Sister Maria Gomez Valbuena, 80, is accused of stealing a mother's newborn daughter at a Madrid hospital in 1982.

Appearing before a judge on Thursday, Sister Maria refused to testify.

Thousands of babies are thought to have been taken from parents in hospitals and given to other families during the Franco dictatorship and later.

The alleged thefts are thought to have started in the 1936-39 Civil War. Some cases are believed to happened as late as the 1990s.

The practice is believed to have been motivated by a desire to remove children from "undesirable" left-wing parents and give them to "approved" right-wing families.

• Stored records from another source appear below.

/-- 2000H to 2FFFH is a device, 3000H to 3FFFH answers nothing, from C000H on there is ROM, the rest is RAM. -/
def someMap : List Region :=
  [{ first := 0x2000, last := 0x2FFF, kind := .device }, { first := 0x3000, last := 0x3FFF, kind := .unpopulated },
   { first := 0xC000, last := 0xFFFF, kind := .rom }]
theorem witness_MemoryAccessByKind :
    (withMap (small []) someMap).kindAt 0x1FFF = .ram ∧ (withMap (small []) someMap).kindAt 0x2000 = .device ∧
    (withMap (small []) someMap).kindAt 0x2FFF = .device ∧
    (withMap (small []) someMap).kindAt 0x3000 = .unpopulated ∧
    (withMap (small []) someMap).kindAt 0x3FFF = .unpopulated ∧ (withMap (small []) someMap).kindAt 0x4000 = .ram ∧
    (withMap (small []) someMap).kindAt 0xC000 = .rom ∧ (withMap (small []) someMap).kindAt 0xFFFF = .rom ∧
    (0x0001 : Word) ≠ 0x0000 := by decide
theorem witness_MemoryAccessByKind_answers :
    ({ withMap (small []) someMap with env := { Env.initial with deviceAnswers := [0x5A] } } : State).env.deviceAnswers =
      0x5A :: [] := by decide

/-- A conditional jump whose condition is false. -/
def notTaken : State := machine 0x2000 0x4000 [] 0b01000 [0xC2, 0x50, 0x20] []
theorem witness_FalseConditionSkipsByteThree :
    notTaken.fetches = true ∧ notTaken.memRead 0x2000 = (0xC2, notTaken) ∧
    notTaken.memRead 0x2001 = (0x50, notTaken) ∧ fetchCondition (decode 0xC2 0 0) = some .nz ∧
    condHolds .nz notTaken.flags = false := by decide

theorem witness_HaltedStepOnlySamples :
    ({ small [] with halted := true } : State).halted = true ∧
    ({ small [] with halted := true } : State).env.input.resetIn = false := by decide

theorem witness_EveryDefinedInstructionCompletes :
    isUndefinedOpcode (Instr.nop).opcode = false ∧ isUndefinedOpcode (Instr.rst 7).opcode = false := by decide

theorem witness_StepStopsOnlyWhereTheSpecIsOpen_undefined :
    step (small [0xFD]) = .refused (.undefinedOpcode 0x2000 0xFD) := rfl
theorem witness_StepStopsOnlyWhereTheSpecIsOpen_acknowledge :
    step (interrupted [0x00]) = .refused (.acknowledgeByte 0x00) := rfl

theorem witness_StepKeepsMemoryForm : ∃ t, (small [0xC5]).mem.wf = true ∧ step (small [0xC5]) = .next t :=
  ⟨_, by decide, rfl⟩

theorem witness_StepChangesOnlyRamCells :
    ∃ t, step (withMap (small [0x32, 0x00, 0xC0]) [{ first := 0xC000, last := 0xFFFF, kind := .rom }]) = .next t ∧
      (withMap (small [0x32, 0x00, 0xC0]) [{ first := 0xC000, last := 0xFFFF, kind := .rom }]).kindAt 0xC000 ≠ .ram :=
  ⟨_, rfl, by decide⟩

theorem witness_FetchSeesTheStoreBefore :
    (machine 0xFFFD 0 [] 0 [0x32, 0x00, 0x00] []).fetches = true ∧
    (machine 0xFFFD 0 [] 0 [0x32, 0x00, 0x00] []).env.memMap = [] ∧
    (machine 0xFFFD 0 [] 0 [0x32, 0x00, 0x00] []).byteAt 0xFFFD = 0x32 ∧
    (machine 0xFFFD 0 [] 0 [0x32, 0x00, 0x00] []).byteAt (0xFFFD + 1) = loByte (0xFFFD + 3) ∧
    (machine 0xFFFD 0 [] 0 [0x32, 0x00, 0x00] []).byteAt (0xFFFD + 2) = hiByte (0xFFFD + 3) ∧
    (IntCtl.reset.latch StepInput.quiet.pins).recognise StepInput.quiet.pins = none := by decide

theorem witness_LoadsFromMemory : RegPair.bc.indirect = true ∧ RegPair.de.indirect = true := by decide
theorem witness_StoresToMemory : RegPair.bc.indirect = true ∧ RegPair.de.indirect = true := by decide
theorem witness_RegisterTransfers : RegPair.bc ≠ .sp ∧ RegPair.hl ≠ .sp := by decide
theorem witness_RegisterPairArithmetic : RegPair.bc ≠ .sp ∧ RegPair.hl ≠ .sp := by decide
theorem witness_PushAndPopPairs :
    RegPair.bc.stackable = true ∧ RegPair.de.stackable = true ∧ RegPair.hl.stackable = true := by decide

theorem witness_DecimalAdjustMakesTheDecimalSum :
    isBcd ((small []).reg .a) = true ∧ isBcd 0x99 = true := by decide

theorem witness_CallThenReturnComesBack :
    (machine 0x2000 0x0001 [] 0 [] []).kindAt (0x0001 - 1) = .ram ∧
    (machine 0x2000 0x0001 [] 0 [] []).kindAt (0x0001 - 2) = .ram ∧ (0x2000 : Word) ≠ 0x0001 - 1 ∧
    (0x2000 : Word) ≠ 0x0001 - 2 := by decide
theorem witness_ProgramStatusComesBack :
    (machine 0x2000 0x0001 [] 0 [] []).kindAt (0x0001 - 1) = .ram ∧
    (machine 0x2000 0x0001 [] 0 [] []).kindAt (0x0001 - 2) = .ram := by decide

theorem witness_RimReadsTheInterruptState :
    (withInput (small []) { StepInput.quiet with sid := some true }).env.input.sid = some true ∧
    ({ IntCtl.reset with trapIe := some true } : IntCtl).trapIe = some true ∧ IntCtl.reset.trapIe = none := by decide

theorem witness_PortInputAndOutput :
    ({ small [] with env := { Env.initial with portAnswers := [0x80] } } : State).env.portAnswers = 0x80 :: [] := by
  decide

theorem witness_FlagsChangeOnlyWhereTheTableSays_exec :
    ∃ t, writesFlags .xthl = false ∧ exec .xthl (small []) = .next t := ⟨_, by decide, rfl⟩
theorem witness_FlagsChangeOnlyWhereTheTableSays_sample : ∃ t, (small []).sampleInterrupts = .next t := ⟨_, rfl⟩

theorem witness_MasksAndSodChangeOnlyBySim_running :
    ∃ t, step (small [0x00]) = .next t ∧ (small [0x00]).env.input.resetIn = false ∧ (small [0x00]).fetch.1 ≠ .sim :=
  ⟨_, rfl, by decide, by decide⟩
theorem witness_MasksAndSodChangeOnlyBySim_halted :
    ∃ t, step { small [0x30] with halted := true } = .next t := ⟨_, rfl⟩

theorem witness_OnlyEiEnablesInterrupts :
    ∃ t, step (small [0xFB]) = .next t ∧ (small [0xFB]).int.inte = false ∧ t.int.inte = true :=
  ⟨_, rfl, rfl, rfl⟩

theorem witness_EveryStepClearsTheEiDelay :
    ∃ t, step { small [0x00] with int := { IntCtl.reset with eiDelay := true } } = .next t := ⟨_, rfl⟩

theorem witness_RestartSevenFiveStaysPending :
    ∃ t, step (small [0x00]) = .next t ∧ (small [0x00]).env.input.resetIn = false ∧ t.int.r75 = false ∧
      t.pc ≠ 0x003C := ⟨_, rfl, rfl, rfl, by decide⟩
theorem witness_RestartSevenFiveStaysPending_sim :
    ∃ t, step ({ small [0x30] with int := { IntCtl.reset with r75 := true } }.setReg .a 0x10) = .next t ∧
      t.int.r75 = false ∧ t.pc ≠ 0x003C := ⟨_, rfl, rfl, by decide⟩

The Spanish authorities have investigated hundreds of complaints related to the events. Many parents say they were told by hospital staff that their babies had died during or after childbirth.

Many cases have been dismissed for lack of evidence.

Jeered

Clad in the habit of her Sisters of Charity order, Sister Maria was jeered as she was escorted out of court in Madrid.

The mother in Sister Maria's case, Maria Luisa Torres, says the nun took away her baby girl soon after she gave birth in the Santa Cristina hospital, where Sister Maria worked.

Ms Torres has told the court that when she asked Sister Maria where the missing baby had gone, the nun threatened to take away another daughter and have Ms Torres jailed for adultery.

Ms Torres was reunited with her daughter, Pilar, last year.

The formal charges Sister Maria faces in relation to the case are false imprisonment and forgery.